Location: Immunity and Disease Prevention ResearchTitle: Machine learning identifies stool pH as predictor of bone mineral density in healthy multiethnic US adults
|VAN LOAN, MARTA - University Of California, Davis|
|BONNEL, ELLEN - University Of California, Davis|
Submitted to: Journal of Nutrition
Publication Type: Peer Reviewed Journal
Publication Acceptance Date: 7/21/2021
Publication Date: 9/6/2021
Citation: Chin, E.L., Van Loan, M., Spearman, S., Bonnel, E.L., Laugero, K.D., Stephensen, C.B., Lemay, D.G. 2021. Machine learning identifies stool pH as predictor of bone mineral density in healthy multiethnic US adults. Journal of Nutrition. 151(11):3379-3390. https://doi.org/10.1093/jn/nxab266.
Interpretive Summary: Bone mineral content (BMC) and bone mineral density (BMD) are related to bone health and can be used to determine risk of osteoporosis. A variety of directly-modifiable and not-directly-modifiable variables have been shown to influence BMC or BMD. However, previous studies are usually limited to analysis of variables of interest or to a specific subset of the population. Machine learning models can be used to find complex patterns in the data and can be used to identify variables that are important for making predictions. In this study, we used several machine learning models to predict whole body, femoral neck, and spine BMC and BMD in a healthy men and women using not-directly-modifiable and directly-modifiable variables.
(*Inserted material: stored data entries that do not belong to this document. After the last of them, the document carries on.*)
-- ==== Sys2Proof/Machine/RegMap.lean ====
section
/-! DEFINITION. The registers of the FJB-5264: one name per register (R582), the fields of each with access code and
reset value (the Reset column of the field tables; R5 to R8, R576, R581), and the maps from BAR0 offsets to names
(R112, R430, R573, R574). Standby, Fused and Sampled columns without a stated value and the From columns read 0 here, but for
DEV_CORE_GOOD, which reads every core good, and HARN_FUSE, which reads tree-key slot 0 programmed
(assumption 1; R574 for the From columns in Bare). Written by a script from the register tables of spec/. -/
namespace Sys2Proof.Machine

/-- Access codes of R7. -/
inductive AccessCode where | ro | wo | rw | w1c | w1s | gf | snap
  deriving DecidableEq, Repr

/-- A field of a 64-bit register: lowest bit, width, access code, reset value. -/
structure Fld where
  lo : Nat
  width : Nat
  acc : AccessCode
  rst : Nat
  deriving DecidableEq, Repr

/-- Every register of the manual (R582), 64 bits each (R5). A PART register carries its partition first, a CORE
register its logical core, then the indices of the register tables. -/
inductive Reg where
  /-- DEV_ID (RO, R572, 18). -/
  | devId
  /-- DEV_CTL (WO, R572, 18). -/
  | devCtl
  /-- DEV_BOOT (RO, R572, 18). -/
  | devBoot
  /-- DEV_DIE (RO, R572, 18). -/
  | devDie
  /-- DEV_CLK (RO, R572, 18). -/
  | devClk
  /-- DEV_FW (RO, R572, 18). -/
  | devFw
  /-- DEV_STRAP (RO, R572, 18). -/
  | devStrap
  /-- DEV_IRQ_STAT (W1C, R572, 18). -/
  | devIrqStat
  /-- DEV_CORE_GOOD (RO, R572, 18). -/
  | devCoreGood (j : Nat)
  /-- DEV_D2D (RO, R572, 18). -/
  | devD2d (l : Nat)
  /-- DEV_LOOP_CTL (RW, R572, 18). -/
  | devLoopCtl
  /-- DEV_LOOP_RES (RO, R572, 18). -/
  | devLoopRes
  /-- HARN_STATE (RO, R68, 02). -/
  | harnState
  /-- HARN_CTL (WO, R68, 02). -/
  | harnCtl
  /-- HARN_STATUS (RO, R68, 02). -/
  | harnStatus
  /-- HARN_PUSH_ADDR (RW, R68, 02). -/
  | harnPushAddr
  /-- HARN_PUSH_LEN (RW, R68, 02). -/
  | harnPushLen
  /-- HARN_BOOT (GF, R68, 02). -/
  | harnBoot
  /-- HARN_FUSE (RO, R68, 02). -/
  | harnFuse
  /-- HARN_DIGEST (RO, R68, 02). -/
  | harnDigest (i : Nat)
  /-- STCH_CTL (RO, WO, R313, 10). -/
  | stchCtl
  /-- STCH_STATUS (RO, R313, 10). -/
  | stchStatus
  /-- STCH_COUNT (RO, R313, 10). -/
  | stchCount
  /-- STCH_MASTER_COUNT (RO, R313, 10). -/
  | stchMasterCount
  /-- STCH_PHASE (RO, R313, 10). -/
  | stchPhase
  /-- STCH_UPTIME_NS (RO, R313, 10). -/
  | stchUptimeNs
  /-- STCH_BOOT_ID (RO, R313, 10). -/
  | stchBootId
  /-- STCH_TICK_COUNT (SNAP, R313, 10). -/
  | stchTickCount
  /-- STCH_TICK_UPTIME (SNAP, R313, 10). -/
  | stchTickUptime
  /-- STCH_STAT (RO, R313, 10). -/
  | stchStat
  /-- STCH_PART (RO, R313, 10). -/
  | stchPart (p : Nat)
  /-- PWR_CFG (RO, R540, 17). -/
  | pwrCfg
  /-- PWR_STATE (RO, R540, 17). -/
  | pwrState
  /-- PWR_SAG_CTL (RW, R540, 17). -/
  | pwrSagCtl
  /-- PWR_IRQ_STAT (W1C, R540, 17). -/
  | pwrIrqStat
  /-- PWR_NOW (RO, R540, 17). -/
  | pwrNow
  /-- PWR_VIN_SNAP (SNAP, R540, 17). -/
  | pwrVinSnap
  /-- PWR_PIN_SNAP (SNAP, R540, 17). -/
  | pwrPinSnap
  /-- PWR_ENERGY_SNAP (SNAP, R540, 17). -/
  | pwrEnergySnap
  /-- PWR_LASTGASP (RO, R540, 17). -/
  | pwrLastgasp (i : Nat)
  /-- PWR_GRANT (GF, R540, 17). -/
  | pwrGrant (p : Nat)
  /-- PWR_PART (RO, R540, 17). -/
  | pwrPart (p : Nat)
  /-- THRM_CLASS (RO, R541, 17). -/
  | thrmClass (c : Nat)
  /-- THRM_STATUS (RO, R541, 17). -/
  | thrmStatus
  /-- THRM_DOM_SNAP (SNAP, R541, 17). -/
  | thrmDomSnap (d : Nat)
  /-- THRM_MAXHOLD (RO, R541, 17). -/
  | thrmMaxhold (d : Nat)
  /-- THRM_SENSOR (RO, R541, 17). -/
  | thrmSensor (s : Nat)
  /-- ERR_RING_HEAD (RO, R509, 16). -/
  | errRingHead
  /-- ERR_RING_READ (RW, R509, 16). -/
  | errRingRead
  /-- ERR_EVENTS_LOST_OLDEST (RO, R509, 16). -/
  | errEventsLostOldest
  /-- ERR_INTAKE (RO, R509, 16). -/
  | errIntake
  /-- ERR_PATH (RO, R509, 16). -/
  | errPath
  /-- ERR_AWL_CTL (RW, R509, 16). -/
  | errAwlCtl
  /-- ERR_AWL_STAT (RO, R509, 16). -/
  | errAwlStat
  /-- ERR_SIG_STAT (RO, R509, 16). -/
  | errSigStat
  /-- ERR_CAP_CTL (W1C, RO, R509, 16). -/
  | errCapCtl (b : Nat)
  /-- ERR_FIRST (RO, R509, 16). -/
  | errFirst (b i : Nat)
  /-- ERR_NEXT (RO, R509, 16). -/
  | errNext (b i : Nat)
  /-- ERR_RING (RO, R509, 16). -/
  | errRing (s i : Nat)
  /-- ERR_SIG (RO, R509, 16). -/
  | errSig (g i : Nat)
  /-- FAB_NODE (RO, R350, 11). -/
  | fabNode
  /-- FAB_TABLE_CTL (RW, R350, 11). -/
  | fabTableCtl
  /-- FAB_TABLE_STATUS (RO, R350, 11). -/
  | fabTableStatus
  /-- FAB_VC_CFG (RO, R350, 11). -/
  | fabVcCfg
  /-- FAB_CREDIT_CFG (RO, R350, 11). -/
  | fabCreditCfg (j : Nat)
  /-- FAB_STAT (RO, R350, 11). -/
  | fabStat (j : Nat)
  /-- FAB_ROUTE (GF, R350, 11). -/
  | fabRoute (n : Nat)
  /-- FAB_XLATE (GF, R350, 11). -/
  | fabXlate (n : Nat)
  /-- FAB_REACH (GF, R350, 11). -/
  | fabReach (p i : Nat)
  /-- FAB_TRANSIT (RO, R350, 11). -/
  | fabTransit (p : Nat)
  /-- FAB_CONS_DEV (RO, R479, 15). -/
  | fabConsDev
  /-- FAB_PORT_STATE (RO, R350, 11). -/
  | fabPortState (k : Nat)
  /-- FAB_TX_BYTES_SNAP (SNAP, R350, 11). -/
  | fabTxBytesSnap (k : Nat)
  /-- FAB_RX_BYTES_SNAP (SNAP, R350, 11). -/
  | fabRxBytesSnap (k : Nat)
  /-- FAB_TX_FLITS_SNAP (SNAP, R350, 11). -/
  | fabTxFlitsSnap (k : Nat)
  /-- FAB_RX_FLITS_SNAP (SNAP, R350, 11). -/
  | fabRxFlitsSnap (k : Nat)
  /-- FAB_LINK_ERR (RO, R350, 11). -/
  | fabLinkErr (k : Nat)
  /-- FAB_CONS_STAT (RO, R479, 15). -/
  | fabConsStat (k : Nat)
  /-- FAB_CONS_RETIRED (RO, R479, 15). -/
  | fabConsRetired (k : Nat)
  /-- FAB_STALL_SNAP (SNAP, R350, 11). -/
  | fabStallSnap (k v : Nat)
  /-- FAB_QUEUE_SNAP (SNAP, R350, 11). -/
  | fabQueueSnap (k v : Nat)
  /-- FAB_CREDIT (SNAP, R479, 15). -/
  | fabCredit (k j : Nat)
  /-- OPT_CFG (RO, R422, 13). -/
  | optCfg
  /-- OPT_SLEW_STAT (RO, R422, 13). -/
  | optSlewStat
  /-- OPT_FEED (RO, R422, 13). -/
  | optFeed (j : Nat)
  /-- OPT_SLEW_PART (RO, R422, 13). -/
  | optSlewPart (p : Nat)
  /-- OPT_PORT_STATE (RO, R422, 13). -/
  | optPortState (k : Nat)
  /-- OPT_PORT_CTL (RW, R422, 13). -/
  | optPortCtl (k : Nat)
  /-- OPT_LB_RES (RO, R422, 13). -/
  | optLbRes (k : Nat)
  /-- OPT_PORT_STAT (RO, R422, 13). -/
  | optPortStat (k : Nat)
  /-- OPT_TX_LINE (RO, R422, 13). -/
  | optTxLine (k l : Nat)
  /-- OPT_RX_LINE (RO, R422, 13). -/
  | optRxLine (k l : Nat)
  /-- HBM_STACK_STATE (RO, R254, 08). -/
  | hbmStackState (k : Nat)
  /-- HBM_SCRUB_CTL (RW, R254, 08). -/
  | hbmScrubCtl
  /-- HBM_MARGIN_CTL (RW, R254, 08). -/
  | hbmMarginCtl
  /-- HBM_MARGIN_RES (RO, R254, 08). -/
  | hbmMarginRes
  /-- HBM_SCRUB_STAT (SNAP, R254, 08). -/
  | hbmScrubStat (k : Nat)
  /-- HBM_RD_SNAP (SNAP, R254, 08). -/
  | hbmRdSnap (p : Nat)
  /-- HBM_WR_SNAP (SNAP, R254, 08). -/
  | hbmWrSnap (p : Nat)
  /-- HBM_REGION (RO, R254, 08). -/
  | hbmRegion (i : Nat)
  /-- HBM_CH_STATE (RO, R254, 08). -/
  | hbmChState (k c : Nat)
  /-- HBM_CH_ECC (RO, R254, 08). -/
  | hbmChEcc (k c : Nat)
  /-- LLS_SLICE (RO, R225, 07). -/
  | llsSlice (d p : Nat)
  /-- LLS_HIT_SNAP (SNAP, R225, 07). -/
  | llsHitSnap (d p : Nat)
  /-- LLS_MISS_SNAP (SNAP, R225, 07). -/
  | llsMissSnap (d p : Nat)
  /-- LLS_ERR (RO, R225, 07). -/
  | llsErr (d : Nat)
  /-- CORE_CAP (RO, R112, 03). -/
  | coreCap (n : Nat)
  /-- CORE_ID (RO, R112, 03). -/
  | coreId (n : Nat)
  /-- CORE_CTL (WO, R112, 03). -/
  | coreCtl (n : Nat)
  /-- CORE_STATE (RO, R112, 03). -/
  | coreState (n : Nat)
  /-- CORE_FAULT (RO, R112, 03). -/
  | coreFault (n : Nat)
  /-- CORE_QSTAT (RO, R112, 03). -/
  | coreQstat (n : Nat)
  /-- CORE_MX_STATE (RO, R139, 04). -/
  | coreMxState (n : Nat)
  /-- CORE_MX_INEXACT (W1C, R139, 04). -/
  | coreMxInexact (n : Nat)
  /-- CORE_PC (RO, R112, 03). -/
  | corePc (n t : Nat)
  /-- CORE_SKV_GATE (RO, R192, 06). -/
  | coreSkvGate (n : Nat)
  /-- CORE_SKV_SLOTS (RO, R192, 06). -/
  | coreSkvSlots (n : Nat)
  /-- CORE_SPM_ECC (RO, R224, 07). -/
  | coreSpmEcc (n : Nat)
  /-- CORE_SPM_BLK (RO, R224, 07). -/
  | coreSpmBlk (n : Nat)
  /-- CORE_TACK (RO, R284, 09). -/
  | coreTack (n : Nat)
  /-- CORE_SYNC_STAT (RO, R284, 09). -/
  | coreSyncStat (n : Nat)
  /-- CORE_AWL (RO, R510, 16). -/
  | coreAwl (n : Nat)
  /-- CORE_ENV (RO, R112, 03). -/
  | coreEnv (n t k : Nat)
  /-- CORE_BUSY_SNAP (SNAP, R112, 03). -/
  | coreBusySnap (n e : Nat)
  /-- CORE_PHYS (RO, R112, 03). -/
  | corePhys (n : Nat)
  /-- CORE_SPM_REMAP (GF, R224, 07). -/
  | coreSpmRemap (n b i : Nat)
  /-- PART_ID (RO, R453, 14). -/
  | partId (q : Nat)
  /-- PART_STATE (RO, R453, 14). -/
  | partState (q : Nat)
  /-- PART_IRQ_STAT (W1C, R453, 14). -/
  | partIrqStat (q : Nat)
  /-- PART_IRQ_TAG (RO, R453, 14). -/
  | partIrqTag (q : Nat)
  /-- PART_STRAP_CTL (WO, R68, 02). -/
  | partStrapCtl (q : Nat)
  /-- PART_STRAP_STATUS (RO, R68, 02). -/
  | partStrapStatus (q : Nat)
  /-- PART_STRAP_DIGEST (RO, R68, 02). -/
  | partStrapDigest (q i : Nat)
  /-- PART_STRAP_KEY (RO, R68, 02). -/
  | partStrapKey (q i : Nat)
  /-- PART_STRAP_ADDR (RW, R68, 02). -/
  | partStrapAddr (q : Nat)
  /-- PART_STRAP_LEN (RW, R68, 02). -/
  | partStrapLen (q : Nat)
  /-- PART_HCHK_BASE (RW, R226, 07). -/
  | partHchkBase (q : Nat)
  /-- PART_HCHK_SIZE (RW, R226, 07). -/
  | partHchkSize (q : Nat)
  /-- PART_HCHK_ARRAY (RW, R226, 07). -/
  | partHchkArray (q : Nat)
  /-- PART_LLS (RO, R226, 07). -/
  | partLls (q d : Nat)
  /-- PART_HBM (RO, R255, 08). -/
  | partHbm (q : Nat)
  /-- PART_HBM_RD_SNAP (SNAP, R255, 08). -/
  | partHbmRdSnap (q : Nat)
  /-- PART_HBM_WR_SNAP (SNAP, R255, 08). -/
  | partHbmWrSnap (q : Nat)
  /-- PART_RX_BYTES (RO, R285, 09). -/
  | partRxBytes (q c : Nat)
  /-- PART_RX_PKTS (RO, R285, 09). -/
  | partRxPkts (q c : Nat)
  /-- PART_RX_ARM (RO, R285, 09). -/
  | partRxArm (q c : Nat)
  /-- PART_RX_CTL (WO, R285, 09). -/
  | partRxCtl (q : Nat)
  /-- PART_SYNC_STAT (RO, R285, 09). -/
  | partSyncStat (q : Nat)
  /-- PART_GTACK_CTL (GF, R285, 09). -/
  | partGtackCtl (q : Nat)
  /-- PART_FLAG_HOLD (RO, R285, 09). -/
  | partFlagHold (q : Nat)
  /-- PART_GTACK (RO, R285, 09). -/
  | partGtack (q j : Nat)
  /-- PART_CINCH (RO, R285, 09). -/
  | partCinch (q : Nat)
  /-- PART_STCH_CFG (RO, R314, 10). -/
  | partStchCfg (q : Nat)
  /-- PART_STCH_CTL (RW, R314, 10). -/
  | partStchCtl (q : Nat)
  /-- PART_STCH_SEG (RO, R314, 10). -/
  | partStchSeg (q : Nat)
  /-- PART_STCH_SLIP (RO, R314, 10). -/
  | partStchSlip (q : Nat)
  /-- PART_FAB_NODE (RO, R351, 11). -/
  | partFabNode (q : Nat)
  /-- PART_FAB_REACH (RO, R351, 11). -/
  | partFabReach (q i : Nat)
  /-- PART_FAB_TX_SNAP (SNAP, R351, 11). -/
  | partFabTxSnap (q : Nat)
  /-- PART_FAB_RX_SNAP (SNAP, R351, 11). -/
  | partFabRxSnap (q : Nat)
  /-- PART_FAB_STAT (RO, R351, 11). -/
  | partFabStat (q : Nat)
  /-- PART_REGION (GF, R382, 12). -/
  | partRegion (q i w : Nat)
  /-- PART_RMT_CTL (RW, R382, 12). -/
  | partRmtCtl (q : Nat)
  /-- PART_RMT_STAT (RO, R382, 12). -/
  | partRmtStat (q : Nat)
  /-- PART_COLL_STAT (RO, R382, 12). -/
  | partCollStat (q : Nat)
  /-- PART_ATOM_SNAP (SNAP, R382, 12). -/
  | partAtomSnap (q : Nat)
  /-- PART_SLEW (RO, R423, 13). -/
  | partSlew (q : Nat)
  /-- PART_ETH_STAT (RO, R423, 13). -/
  | partEthStat (q : Nat)
  /-- PART_PWR (RO, R542, 17). -/
  | partPwr (q : Nat)
  /-- PART_PWR_STAT (RO, R542, 17). -/
  | partPwrStat (q : Nat)
  /-- PART_ETHQ_CTL (RW, R453, 14). -/
  | partEthqCtl (q i : Nat)
  /-- PART_ETHQ_TX_BASE (RW, R453, 14). -/
  | partEthqTxBase (q i : Nat)
  /-- PART_ETHQ_TX_TAIL (RW, R453, 14). -/
  | partEthqTxTail (q i : Nat)
  /-- PART_ETHQ_TX_HEAD (RO, R453, 14). -/
  | partEthqTxHead (q i : Nat)
  /-- PART_ETHQ_RX_BASE (RW, R453, 14). -/
  | partEthqRxBase (q i : Nat)
  /-- PART_ETHQ_RX_TAIL (RW, R453, 14). -/
  | partEthqRxTail (q i : Nat)
  /-- PART_ETHQ_RX_HEAD (RO, R453, 14). -/
  | partEthqRxHead (q i : Nat)
  /-- PART_ETHQ_STAT (RO, R453, 14). -/
  | partEthqStat (q i : Nat)
  /-- PART_EVT_HEAD (RO, R511, 16). -/
  | partEvtHead (q : Nat)
  /-- PART_EVT_READ (RW, R511, 16). -/
  | partEvtRead (q : Nat)
  /-- PART_EVT_LOST (RO, R511, 16). -/
  | partEvtLost (q : Nat)
  /-- PART_STEP_CTL (WO, R511, 16). -/
  | partStepCtl (q : Nat)
  /-- PART_STEP_STATUS (RO, R511, 16). -/
  | partStepStatus (q : Nat)
  /-- PART_STEP_ID (RW, R511, 16). -/
  | partStepId (q : Nat)
  /-- PART_STEP_FOLD (RO, R511, 16). -/
  | partStepFold (q : Nat)
  /-- PART_STEP_RANGE (RW, R511, 16). -/
  | partStepRange (q i w : Nat)
  /-- PART_REPLAY_SRC (RW, R511, 16). -/
  | partReplaySrc (q : Nat)
  /-- PART_REPLAY_DST (RW, R511, 16). -/
  | partReplayDst (q : Nat)
  /-- PART_REPLAY_LEN (RW, R511, 16). -/
  | partReplayLen (q : Nat)
  /-- PART_REPLAY_CTL (WO, R511, 16). -/
  | partReplayCtl (q : Nat)
  /-- PART_REPLAY_STATUS (RO, R511, 16). -/
  | partReplayStatus (q : Nat)
  /-- PART_WDIG_MINE (RW, R511, 16). -/
  | partWdigMine (q j : Nat)
  /-- PART_WDIG_PEER (RW, R511, 16). -/
  | partWdigPeer (q j : Nat)
  /-- PART_WDIG_CTL (WO, R511, 16). -/
  | partWdigCtl (q : Nat)
  /-- PART_WDIG_STAT (RO, R511, 16). -/
  | partWdigStat (q : Nat)
  /-- PART_AWL_CTL (RW, R511, 16). -/
  | partAwlCtl (q : Nat)
  /-- PART_AWL_WIN (RW, R511, 16). -/
  | partAwlWin (q : Nat)
  deriving DecidableEq, Repr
Not-directly-modifiable variables include variables that cannot be altered without direct intervention such as anthropometric, physiological, and demographic measurements. Directly-modifiable variables are variables or biomarkers for which there is a recommendation for in the Dietary Guidelines for Americans and include nutrient and food group dietary data, serum 25(OH)D (a biomarker for sunlight exposure), and stool pH (a biomarker for fermentable fiber consumption). Machine learning models had better performance (predictive value) than linear regression when using only the directly-modifiable variables, but had similar performance to linear regression when using not-directly modifiable variables. This indicates that directly-modifiable variables are relatively weaker predictors compared to not-directly-modifiable variables, and sophisticated machine learning models are useful for predicting BMC/BMD when using directly-modifiable variables. Specifically, body mass index, body fat percent, height, and menstruation history were consistent not-directly-modifiable predictors of BMC and BMD. For the directly modifiable features, betaine, cholesterol, hydroxyproline, menaquinone-4, dihydrophylloquinone, eggs, cheese, cured meat, refined grains, fruit juice, and alcohol consumption were predictors of BMC and BMD. Low stool pH was also predictive of higher whole-body, femoral neck, and spine BMC and BMD. These results show the utility of machine learning to find previously unforeseen features that predict bone health. Specifically, we show that stool pH may be a useful predictor of BMC/BMD and future studies to investigate this relationship are warranted.
Technical Abstract: Objective: Previous studies of bone health have been largely limited to analyses focused on a few a priori variables. The objective of this study was to use dietary, physiological, and lifestyle data to identify directly modifiable and non-modifiable variables predictive of bone mineral content (BMC) and bone mineral density (BMD) in healthy US men and women using machine learning models. Methods: Ridge, lasso, elastic net, and random forest models were used to predict whole-body, femoral neck, and spine BMC and BMD in healthy US adults (n = 313) using non-modifiable anthropometric, physiological, and demographic variables, directly modifiable lifestyle (physical activity, tobacco use) and dietary (nutrient or food groups intake via food frequency questionnaire) variables, and variables approximating directly modifiable behavior (circulating vitamin D and stool pH). Results: Machine learning models using non-modifiable variables explained more variation in BMC and BMD (highest R2 = 0.750) compared to when using only directly modifiable variables (highest R2 = 0.107). Machine learning models had better performance compared to multivariate linear regression, which had lower predictive value (highest R2 = 0.063) when using directly modifiable variables only. BMI, body fat percent, height, and menstruation history were predictors of BMC and BMD. For the directly modifiable features, betaine, cholesterol, hydroxyproline, menaquinone-4, dihydrophylloquinone, eggs, cheese, cured meat, refined grains, fruit juice, and alcohol consumption were predictors of BMC and BMD. Low stool pH, a proxy for fermentable fiber intake, was also predictive of higher BMC and BMD. Conclusion: Modifiable factors, such as diet, explained less variation in the data compared to non-modifiable factors, such as age, sex, and ethnicity. Low stool pH was associated with higher BMC and BMD in a healthy US population.